#### Aim of the exercise:
Please transcribe every record below exactly as written.

(Dataset entries)
-.-.-

/-- The near and the far core of traffic between actors (R333, R378), and how many cores from the far one on it still
reaches. -/
def corePair (s : State) : Instr → Option (Nat × Nat × Nat)
  | .recordAdmit r => some (nearCore s r.sender, coreOf s r.dst, 1)
  | .linkSignal g | .directSignal g => some (coreOf s g.frm, coreOf s g.dst, 1)
  | .linkInstall r | .linkRemoval r => some (coreOf s r.near, coreOf s r.far, 1)
  | .killRequest k => some (nearCore s k.near, coreOf s k.target, 1)
  | .spawnAtTarget q => some (nearCore s q.spawner, coreIndex s (field q.ctl 48 12) (field q.ctl 36 12), 1)
  | .cohortSpawnAtMember q m _ _ =>
    let g := cohortCores q.ctl
    some (nearCore s q.spawner, coreIndex s (field q.ctl 48 12) (g.1 + m), g.2 - m)
  | .childRestart sup i =>
    (findSup s sup).bind fun u => (u.children[i]?).map fun c => (coreOf s sup, coreOf s (childPlace s u c), 1)
  | _ => none

/-- Traffic from one core to another keeps its order; other traffic does not (R378). -/
def samePair (s : State) (a b : Instr) : Bool :=
  match corePair s a, corePair s b with
  | some (n, f, k), some (n', f', k') => n == n' && decide (f < f' + k') && decide (f' < f + k)
  | _, _ => false

/-- The core whose exit engine takes a walk: it handles one actor at a time, in order of entry (R379). -/
def walkCore (s : State) : Instr → Option Nat
  | .exitWalk name => some (actorIx s name / 1024)
  | _ => none

/-- Traffic of the host takes effect in its order of arrival: BAR2 writes come before a later counter add or TAIL write
(R229, R419). -/
def isHostTraffic : Instr → Bool
  | .hostCounterAdd _ _ _ | .hostCounterRead _ _ _ | .hostArmThresholdWrite _ _ _ | .hostQueueEnable _ _ _ _
  | .hostQueueDisable _ | .hostQueueTailWrite _ _ | .doorbellWrite _ _ | .bar2Write _ _ | .bar2Read _ _ _ => true
  | _ => false

/-- Two steps for the same resource. -/
def sameOf {α : Type} [BEq α] (x y : Option α) : Bool :=
  match x, y with
  | some a, some b => a == b
  | _, _ => false

/-- Whether an earlier step must come before a later one. -/
def ordered (s : State) (a b : Instr) : Bool :=
  (match homeAccess a, homeAccess b with
    | some (k, n, w), some (k', n', w') => (w || w') && overlaps k n k' n'
    | _, _ => false)
  || sameOf (bankAccess a) (bankAccess b) || sameOf (allotAccess a) (allotAccess b) || samePair s a b
  || sameOf (walkCore s a) (walkCore s b) || (isHostTraffic a && isHostTraffic b)

/-- A cohort spawn that goes on from member to member. -/
def isCohort : Instr → Bool
  | .cohortSpawnAtMember _ _ _ _ => true
  | _ => false

/-- Steps within one package are ordered so; packets are ordered by their streams (R408). What the spawner sends behind a
cohort spawn comes to a member after its first record, also in a packet (R333). -/
def orderedEntries (s : State) (x y : Entry) : Bool :=
  x.via.isNone && x.place == y.place &&
    ((y.via.isNone && ordered s x.ev y.ev) || (isCohort x.ev && samePair s x.ev y.ev))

-.-.-

#### Answer to this exercise:
/-- The near and the far core of traffic between actors (R333, R378), and how many cores from the far one on it still
reaches. -/
def corePair (s : State) : Instr → Option (Nat × Nat × Nat)
  | .recordAdmit r => some (nearCore s r.sender, coreOf s r.dst, 1)
  | .linkSignal g | .directSignal g => some (coreOf s g.frm, coreOf s g.dst, 1)
  | .linkInstall r | .linkRemoval r => some (coreOf s r.near, coreOf s r.far, 1)
  | .killRequest k => some (nearCore s k.near, coreOf s k.target, 1)
  | .spawnAtTarget q => some (nearCore s q.spawner, coreIndex s (field q.ctl 48 12) (field q.ctl 36 12), 1)
  | .cohortSpawnAtMember q m _ _ =>
    let g := cohortCores q.ctl
    some (nearCore s q.spawner, coreIndex s (field q.ctl 48 12) (g.1 + m), g.2 - m)
  | .childRestart sup i =>
    (findSup s sup).bind fun u => (u.children[i]?).map fun c => (coreOf s sup, coreOf s (childPlace s u c), 1)
  | _ => none

/-- Traffic from one core to another keeps its order; other traffic does not (R378). -/
def samePair (s : State) (a b : Instr) : Bool :=
  match corePair s a, corePair s b with
  | some (n, f, k), some (n', f', k') => n == n' && decide (f < f' + k') && decide (f' < f + k)
  | _, _ => false

/-- The core whose exit engine takes a walk: it handles one actor at a time, in order of entry (R379). -/
def walkCore (s : State) : Instr → Option Nat
  | .exitWalk name => some (actorIx s name / 1024)
  | _ => none

/-- Traffic of the host takes effect in its order of arrival: BAR2 writes come before a later counter add or TAIL write
(R229, R419). -/
def isHostTraffic : Instr → Bool
  | .hostCounterAdd _ _ _ | .hostCounterRead _ _ _ | .hostArmThresholdWrite _ _ _ | .hostQueueEnable _ _ _ _
  | .hostQueueDisable _ | .hostQueueTailWrite _ _ | .doorbellWrite _ _ | .bar2Write _ _ | .bar2Read _ _ _ => true
  | _ => false

/-- Two steps for the same resource. -/
def sameOf {α : Type} [BEq α] (x y : Option α) : Bool :=
  match x, y with
  | some a, some b => a == b
  | _, _ => false

/-- Whether an earlier step must come before a later one. -/
def ordered (s : State) (a b : Instr) : Bool :=
  (match homeAccess a, homeAccess b with
    | some (k, n, w), some (k', n', w') => (w || w') && overlaps k n k' n'
    | _, _ => false)
  || sameOf (bankAccess a) (bankAccess b) || sameOf (allotAccess a) (allotAccess b) || samePair s a b
  || sameOf (walkCore s a) (walkCore s b) || (isHostTraffic a && isHostTraffic b)

/-- A cohort spawn that goes on from member to member. -/
def isCohort : Instr → Bool
  | .cohortSpawnAtMember _ _ _ _ => true
  | _ => false

/-- Steps within one package are ordered so; packets are ordered by their streams (R408). What the spawner sends behind a
cohort spawn comes to a member after its first record, also in a packet (R333). -/
def orderedEntries (s : State) (x y : Entry) : Bool :=
  x.via.isNone && x.place == y.place &&
    ((y.via.isNone && ordered s x.ev y.ev) || (isCohort x.ev && samePair s x.ev y.ev))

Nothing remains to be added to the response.